Während sich die Investoren noch fragen, ob die Jahresendrallye bereits vorbei ist, machen sich Anleger schon Gedanken über den Börsenausblick 2015. Im Dezember 2014 wurden in vielen Indizes noch einmal neue Allzeithochs gemessen. Dennoch blieb der nachhaltige große Sprung darüber aus. So können die Kurse zwar mit neuen Höchstständen glänzen, locken aber dennoch nicht viele Anleger zu einem Kauf.

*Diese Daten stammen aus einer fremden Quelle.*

theorem wupd_checked (hpoison : ∃ x ∈ sl, u.poisoned x (wupdTensor f s).scaleBytes = true) (ht : s.entersTraps) :
    ∃ z : State, exec (.wupd f) s = .next z ∧ z.mem = u.mem ∧ (z.ctx s.cur).c = (s.ctx s.cur).c ∧ (z.ctx s.cur).g = (s.ctx s.cur).g ∧
      (z.ctx s.cur).cause = 0x12 := by
  obtain ⟨c, tval, hloads⟩ := Out.foldl_loads_of_poisoned hpoison
  have hu : s.Noted u := (Answers.wupdPlaces (Answers.demitScales.of_ok hscales)).of_ok hplaces
  have hquarantined : s.Noted (u.modCore c fun x => { x with quarantined := true }) := hu.trans (.modCore fun _ => by rfl)
  refine exec_traps_after (i := .wupd f) (body := wupdBody f) (u := u.modCore c fun x => { x with quarantined := true }) (tval := tval) rfl hg ht
    hquarantined ?_
  rw [wupdBody_unlocked hrow hmay hlt hfit hfree hscales hplaces, hloads]
  rfl

theorem wupd_written (hsound : ∀ x ∈ sl, u.poisoned x (wupdTensor f s).scaleBytes = false) :
    ∃ z : State, exec (.wupd f) s = .next z ∧ z.mem = (putRow ls ((wupdStores f s row ss).flatMap (·.2)) u).mem ∧ gives z s.cur f.d (Claims.word 0) ∧
      (f.gidx ≠ 0 → (z.ctx s.cur).getG f.gidx = BitVec.allOnes 64) := by
  have hu : s.Noted u := (Answers.wupdPlaces (Answers.demitScales.of_ok hscales)).of_ok hplaces
  have hbody : wupdBody f s = done (((putRow ls ((wupdStores f s row ss).flatMap (·.2)) u).setD f.d (CReg.word 0)).setOwnGuard f true) := by
    rw [wupdBody_unlocked hrow hmay hlt hfit hfree hscales hplaces, Out.foldl_loads_of_sound hsound]
    rfl
  obtain ⟨z, hz, hmem, hgives, -, hguard, -⟩ := exec_answers (i := .wupd f) (body := wupdBody f) rfl hg hu.putRow.cur hbody
  exact ⟨z, hz, hmem, hgives, hguard⟩

end

/-! ### The statement -/

/-- Settles O52: each instruction by the lemmas on its body. -/
theorem systemRegistersAndEnds : Obligations.SystemRegistersAndEnds := by
  refine ⟨?sysrd, ?syswr, ?waiting, ?timeout, ?endItem, ?tail, ?wupd⟩
  case sysrd =>
    intro f s hg
    have gets {r x : Nat} (hr : s.sysReg s.cur r = CReg.word x) (hn : f.imm.toNat % 2 ^ 12 = r) := does_sysrd_word hg hn hr
    refine ⟨gets rfl, gets rfl, gets rfl, gets rfl, gets rfl, gets rfl, gets rfl, gets rfl, gets rfl, gets rfl, gets rfl, gets rfl, gets rfl, gets rfl,
      gets rfl, gets rfl, gets rfl, fun hn => does_sysrd_cap hg hn rfl ?_, fun hn => does_sysrd_cap hg hn rfl ?_, fun hdrain => gets ?_⟩
    · exact ⟨by decide, by decide, by decide, by decide, by decide, by decide, by decide⟩
    · exact ⟨by decide, by decide, by decide, by decide, by decide, by decide, by decide⟩
    · show CReg.word (s.slotNo s.cur % 2 ^ 4) = _
      rw [State.slotNo, hdrain]
      rfl
  case syswr =>
    intro f s x hg ha _
    dsimp only
    refine ⟨fun hn hdrain => does_syswr_ctx hg hn ha ?status, fun hn => does_syswr_ctx hg hn ha ?cause, fun hn => does_syswr_ctx hg hn ha ?epc,
      fun hn => does_syswr_ctx hg hn ha rfl, fun hn => does_syswr_ctx hg hn ha ?repst,
      ⟨fun hn => syswr_slot (g := fun l => { l with uvec := BitVec.ofNat 64 x &&& BitVec.ofNat 64 (2 ^ 56 - 4) }) hg hn ha ?uvec,
        fun hn => syswr_slot (g := fun l => { l with tvec := BitVec.ofNat 64 x &&& BitVec.ofNat 64 (2 ^ 56 - 4) }) hg hn ha ?tvec,
        fun hn => syswr_slot hg hn ha (s.writeSys_engcap s.cur x),
        fun hn => syswr_slot (g := fun l => { l with tbase := BitVec.ofNat 64 x &&& BitVec.ofNat 64 (2 ^ 56 - 1) }) hg hn ha ?tbase,
        fun hn => syswr_slot (g := fun l => { l with tlimit := BitVec.ofNat 64 x &&& BitVec.ofNat 64 (2 ^ 56 - 1) }) hg hn ha ?tlimit,
        fun hn => syswr_slot (g := fun l => { l with seed := BitVec.ofNat 64 x }) hg hn ha rfl,
        fun hn => syswr_slot hg hn ha (s.writeSys_rngctl s.cur x),
        fun hn => syswr_slot (g := fun l => { l with sealmask := BitVec.ofNat 64 x &&& BitVec.ofNat 64 0xFFFEFFFE }) hg hn ha ?sealmask⟩,
      syswr_time hg ha, syswr_sampcfg hg ha⟩
    case status =>
      show s.modCtx s.cur (fun c => c.writeStatus (isDrain s.cur) x) = _
      simp only [hdrain, Ctx.writeStatus_eq, masked]
    case cause | epc | repst | uvec | tvec | tbase | tlimit | sealmask =>
      rw [← maskTo_eq]
      rfl
  case waiting =>
    intro f s hg
    exact ⟨fun b hb h => does_id_of_body (body := wfiBody f) rfl hg (wfiBody_done hb h), fun b hb hq h => wfi_waits hb hg hq h, preq_resumed hg⟩
  case timeout =>
    intro core slot f s b t0 _ hcur hat hb hb0 hfrom
    have hwaited : (b != 0 && s.waitedFor b) = decide (t0 + b ≤ s.time) := by
      rw [bne_iff_ne.2 hb0, Bool.true_and, State.waitedFor_of_some hfrom]
    rw [wfiTimeout_eq hb hcur hat, hwaited]
    refine ⟨fun hle => ⟨_, rfl, ?_⟩, fun hlt => ?_⟩
    · rw [if_pos (decide_eq_true hle)]
      exact s.finish_seq s f
    · rw [if_neg (mt of_decide_eq_true (Nat.not_le.2 hlt))]
  case endItem =>
    intro f s hg
    exact ⟨end_waits hg, fun hsb hworker hzero ht => end_traps hg hsb hworker hzero ht,
      fun hsb hworker hlevel hhurdles hhart hfrozen hmore hquiet => end_next hg hsb hworker hlevel hhurdles hhart hfrozen hmore hquiet,
      fun hsb hworker hlevel hhurdles hhart hlast hquiet hbusy => end_last hg hsb hworker hlevel hhurdles hhart hlast hquiet hbusy⟩
  case tail =>
    intro f s u ps hg
    dsimp only
    intro hspan
    refine ⟨fun h => ?cut, fun v hv => ⟨fun hworker => ?worker, fun hworker hlevel hvcore => ?notLeader, fun hworker hleader htail => ?second,
      fun hworker hleader htail => ?first⟩⟩
    case cut =>
      obtain ⟨t, ht, hheads⟩ := tail_cut hspan hg h
      exact ⟨t, ht, congrArg QHead.tail (hheads _ _)⟩
    case worker => exact tail_answers hspan hg hv (State.tailStatus_worker hworker)
    case notLeader => exact tail_answers hspan hg hv (State.tailStatus_notLeader hworker hlevel hvcore)
    case second => exact tail_answers hspan hg hv ((State.tailStatus_leader hworker hleader).trans (if_pos htail))
    case first =>
      refine tail_answers hspan hg hv ((State.tailStatus_leader hworker hleader).trans (if_neg ?_))
      rw [htail]
      exact Bool.false_ne_true
  case wupd =>
    intro f s row hg hrow
    refine ⟨fun hmay ht => ?_, fun hmay h ht => ?_, fun hmay hlt hfit h => wupd_locked hrow hmay hlt hfit hg h,
      fun hmay hlt hfit hfree s0 sl ss u ls hscales hplaces => ⟨fun hp ht => ?_, fun hp => ?_⟩⟩
    · exact traps_of_body (body := wupdBody f) rfl hg (wupdBody_notUpdatable hrow hmay) ht
    · exact traps_of_body (body := wupdBody f) rfl hg (wupdBody_beyond hrow hmay h) ht
    · exact wupd_checked hrow hmay hlt hfit hg hfree hscales hplaces hp ht
    · exact wupd_written hrow hmay hlt hfit hg hfree hscales hplaces hp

Ähnlich unattraktiv sind für viele Käufer die aktuell günstigen Edelmetalle wie Gold und Silber. Bei den deutschen Aktien halten sich die Investoren zurück, weil die negativen Argumente eher überwiegen. Die Edelmetalle werden auch noch gescheut. Hier wird offenbar erst eine Bodenbildung abgewartet. Unterdessen fällt Rohöl immer tiefer und beschert zumindest an der Tankstelle den Autofahrern ein volleres Portemonnaie.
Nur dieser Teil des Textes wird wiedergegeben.